Belle Glade Missionnaries

Le motard est de retour, sauf que là, il s’arrête dans un bar et il boit, il boit, il boit, il boit si bien qu’à la fin, il boite. Il repart en zigzaguant sur sa moto. Une jeune femme l’a repéré, elle le regarde s’éloigner au loin, elle semble amoureuse, elle ne le reverra sans doute jamais, alors elle repart plus triste que jamais… Elle a un troupeau de mouton. Perdue dans ses rêveries, elle n’a pas vu que de nombreuses bêtes de son troupeau sont partis dans le bar et lèchent désormais les restes de bières autour des piles d’alcooliques qui dorment là, assommés par la boisson… Le barman qu’est ivre lui aussi (comble pour un barman) leurs sert à boire. Ils boivent, boivent, boivent, boivent si bien qu’ils boitent. Le jeune femme les ramènent prêt d’elle et s’enfuie dans les champs son troupeau zigzaguant à gauche comme à droite…

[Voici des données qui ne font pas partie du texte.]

/-- SHA, MAC, MSU, MPY, MACD, CLR, STA, MVAC and LACC: the accumulator's new value, with saturation where the
instruction gives it. -/
def Obligations.EngineAccumulators : Prop :=
  (∀ (r : Fin 16) (e : Fin 64) (x : Engine) (w : Word) (s : State), s.noneDue → s.engine r e.val = x →
   s.wordAt r e.val = w → s.executes r e.val 0x27 → ∃ t : State, exec (.engSha r e) s = .next t ∧
   (t.engine r e.val).acc = x.acc.set (accOf w) (BitVec.ofInt 40 (satInt 40 (shiftAcc (x.accSeen[accOf w]).toInt
     (bitsInt 5 (bitsAt w 11 5))))) ∧
   (t.engine r e.val).stat = mkStat (flagZ x.stat) (flagN x.stat) (flagV x.stat) (flagSat x.stat || decide
     (satInt 40 (shiftAcc (x.accSeen[accOf w]).toInt (bitsInt 5 (bitsAt w 11 5))) ≠ (shiftAcc (x.accSeen[accOf
     w]).toInt (bitsInt 5 (bitsAt w 11 5))))) ∧
   (t.engine r e.val).d = x.land.d ∧ EngineOnly r e.val s t) ∧
  (∀ (r : Fin 16) (e : Fin 64) (x : Engine) (w : Word) (s : State), s.noneDue → s.engine r e.val = x →
   s.wordAt r e.val = w → s.executes r e.val 0x28 → ∃ t : State, exec (.engMac r e) s = .next t ∧
   (t.engine r e.val).acc = x.acc.set (accOf w) (BitVec.ofInt 40 (satInt 40 ((x.acc[accOf w]).toInt + product w
     x))) ∧
   (t.engine r e.val).stat = mkStat (flagZ x.stat) (flagN x.stat) (flagV x.stat) (flagSat x.stat || decide
     (satInt 40 ((x.acc[accOf w]).toInt + product w x) ≠ ((x.acc[accOf w]).toInt + product w x))) ∧
   (t.engine r e.val).d = x.land.d ∧ EngineOnly r e.val s t) ∧
  (∀ (r : Fin 16) (e : Fin 64) (x : Engine) (w : Word) (s : State), s.noneDue → s.engine r e.val = x →
   s.wordAt r e.val = w → s.executes r e.val 0x29 → ∃ t : State, exec (.engMsu r e) s = .next t ∧
   (t.engine r e.val).acc = x.acc.set (accOf w) (BitVec.ofInt 40 (satInt 40 ((x.acc[accOf w]).toInt - product w
     x))) ∧
   (t.engine r e.val).stat = mkStat (flagZ x.stat) (flagN x.stat) (flagV x.stat) (flagSat x.stat || decide
     (satInt 40 ((x.acc[accOf w]).toInt - product w x) ≠ ((x.acc[accOf w]).toInt - product w x))) ∧
   (t.engine r e.val).d = x.land.d ∧ EngineOnly r e.val s t) ∧
  (∀ (r : Fin 16) (e : Fin 64) (x : Engine) (w : Word) (s : State), s.noneDue → s.engine r e.val = x →
   s.wordAt r e.val = w → s.executes r e.val 0x2A → ∃ t : State, exec (.engMpy r e) s = .next t ∧
   (t.engine r e.val).acc = x.acc.set (accOf w) (BitVec.ofInt 40 (satInt 40 (product w x))) ∧
   (t.engine r e.val).stat = mkStat (flagZ x.stat) (flagN x.stat) (flagV x.stat) (flagSat x.stat || decide
     (satInt 40 (product w x) ≠ (product w x))) ∧
   (t.engine r e.val).d = x.land.d ∧ EngineOnly r e.val s t) ∧
  (∀ (r : Fin 16) (e : Fin 64) (x : Engine) (w : Word) (s : State), s.noneDue → s.engine r e.val = x →
   s.wordAt r e.val = w → s.executes r e.val 0x2B → ∃ t : State, exec (.engMacd r e) s = .next t ∧
   (t.engine r e.val).acc = x.acc.set (accOf w) (BitVec.ofInt 40 (satInt 40 ((x.acc[accOf w]).toInt + x.d[(6 :
     Fin 8)].toInt * x.d[(7 : Fin 8)].toInt))) ∧
   (t.engine r e.val).stat = mkStat (flagZ x.stat) (flagN x.stat) (flagV x.stat) (flagSat x.stat || decide
     (satInt 40 ((x.acc[accOf w]).toInt + x.d[(6 : Fin 8)].toInt * x.d[(7 : Fin 8)].toInt) ≠ ((x.acc[accOf
     w]).toInt + x.d[(6 : Fin 8)].toInt * x.d[(7 : Fin 8)].toInt))) ∧
   (t.engine r e.val).d = x.land.d ∧
   (t.engine r e.val).inFlight = [(6, s.dataWord r e.val x.a[(0 : Fin 4)]), (7, s.dataWord r e.val x.a[(1 : Fin
     4)])] ∧
   (t.engine r e.val).a = ((x.postMod 0 0).postMod 1 1).a ∧ EngineOnly r e.val s t) ∧
  (∀ (r : Fin 16) (e : Fin 64) (x : Engine) (w : Word) (s : State), s.noneDue → s.engine r e.val = x →
   s.wordAt r e.val = w → s.executes r e.val 0x2C → ∃ t : State, exec (.engClr r e) s = .next t ∧
   (t.engine r e.val).acc = x.acc.set (accOf w) 0 ∧ (t.engine r e.val).stat = x.stat ∧
   (t.engine r e.val).d = x.land.d ∧ EngineOnly r e.val s t) ∧
  (∀ (r : Fin 16) (e : Fin 64) (x : Engine) (w : Word) (s : State), s.noneDue → s.engine r e.val = x →
   s.wordAt r e.val = w → s.executes r e.val 0x2D → ∃ t : State, exec (.engSta r e) s = .next t ∧
   t.dataWord r e.val x.a[Fin.ofNat 4 (bitsAt w 20 2)] = BitVec.ofInt 16 (satInt 16 (storeValue w x)) ∧
   BytesBut (engineBase r e.val + 0x1000 + 2 * x.a[Fin.ofNat 4 (bitsAt w 20 2)].toNat) 2 s t ∧
   (t.engine r e.val).stat = mkStat (flagZ x.stat) (flagN x.stat) (flagV x.stat) (flagSat x.stat || overflows
     (storeValue w x)) ∧
   (t.engine r e.val).d = x.land.d ∧
   (t.engine r e.val).a = (if bitsAt w 17 1 = 1 then (x.postMod (Fin.ofNat 4 (bitsAt w 20 2)) (Fin.ofNat 4
     (bitsAt w 18 2))).a else x.a) ∧
   t.regs = s.regs) ∧
  (∀ (r : Fin 16) (e : Fin 64) (x : Engine) (w : Word) (s : State), s.noneDue → s.engine r e.val = x →
   s.wordAt r e.val = w → s.executes r e.val 0x2E → ∃ t : State, exec (.engMvac r e) s = .next t ∧
   (t.engine r e.val).d = x.land.d.set (Fin.ofNat 8 (bitsAt w 22 3)) (BitVec.ofInt 16 (satInt 16 (storeValue w
     x))) ∧
   (t.engine r e.val).stat = mkStat (flagZ x.stat) (flagN x.stat) (flagV x.stat) (flagSat x.stat || overflows
     (storeValue w x)) ∧
   EngineOnly r e.val s t) ∧
  (∀ (r : Fin 16) (e : Fin 64) (x : Engine) (w : Word) (s : State), s.noneDue → s.engine r e.val = x →
   s.wordAt r e.val = w → s.executes r e.val 0x2F → ∃ t : State, exec (.engLacc r e) s = .next t ∧
   (t.engine r e.val).acc = x.acc.set (accOf w) (BitVec.ofInt 40 ((x.d[Fin.ofNat 8 (bitsAt w 22 3)]).toInt * 2 ^
     bitsAt w 12 4)) ∧
   (t.engine r e.val).stat = x.stat ∧ (t.engine r e.val).d = x.land.d ∧ EngineOnly r e.val s t)

/-- The interleaver puts each symbol of each inner codeword at one line symbol and each line symbol carries one symbol
of one codeword; the inverse precoder undoes the precoder; a codeword has syndrome 0 and even parity and the frame
marker has syndrome 0x7F and even parity, for every message; a line stream has no saturated code when 3 times the sum
of the magnitudes of the taps plus the magnitude of the table entry is at most 127 LSB; and a valid tap set of a host
transmitter never exceeds the full-scale swing. No command of the table moves a symbol (log 105): the functions say
what the state makes of a stream. -/
def Obligations.DatapathArithmetic : Prop :=
  (∀ m : Nat, (lineSource m).2 < 64 ∧ (0 ≤ (lineSource m).1 →
   linePlace (lineSource m).1.toNat (lineSource m).2 = m)) ∧
  (∀ j k : Nat, k < 64 → lineSource (linePlace j k) = ((j : Int), k)) ∧
  (∀ (p : Nat) (l : List Nat), p < 4 → (∀ g ∈ l, g < 4) → unprecode p (precode p l) = l) ∧
  (∀ msg : List Bool, msg.length = 120 → syndrome (innerEncode msg) = 0 ∧ parity (innerEncode msg) = false ∧
   syndrome (invertMark (innerEncode msg)) = 0x7F ∧ parity (invertMark (innerEncode msg)) = false) ∧
  (∀ (taps : List Int) (a : Nat → Nat) (m : Nat) (e : Int), (∀ i : Nat, a i < 4) →
   3 * (taps.map fun c => |c|).sum + |e| ≤ 127 * 16 → codeSaturates 64 (firSum taps a m + e) = false) ∧
  (∀ (s : State) (h : Fin 16) (a : Nat → Nat) (m : Nat), (∀ i : Nat, a i < 4) →
   ((s.hostTaps h HT_FIR_CUR).map fun c => |c|).sum ≤ 64 → |s.hostVolts h a m| ≤ (s.hostSwing h : Rat) / 2)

Sirens of your toxic spirit

Ça parle de drogue.

(frustrant n’est-il point ?)

Colossus

Un décompte, des rails de trains, un train avec des wagons de toutes les couleurs qui les parcourent. Un wagon avec des moutons et la jeune femme de tout à l’heure dedans. Elle regarde le paysage passer à toute vitesse jusqu’à en avoir le tournis, elle s’allonge dans la paille et rêve à son motard. Elle et lui qui parcourent l’univers. Et puis, ils vieillissent, se disputent tout le temps, se séparent, finissent vieux et moches et morts.

Le motard de son côté, se remémore sa soirée d’hier dans une de ses stations essences qu’il parcourt. Il se souvient de cette fille qu’il a trouvé plutôt jolie. Il est triste, il ne la reverra sans doute plus jamais

Triumph of disintegration

Une meute de loup rode dans les montagnes houhouhooooooooouh !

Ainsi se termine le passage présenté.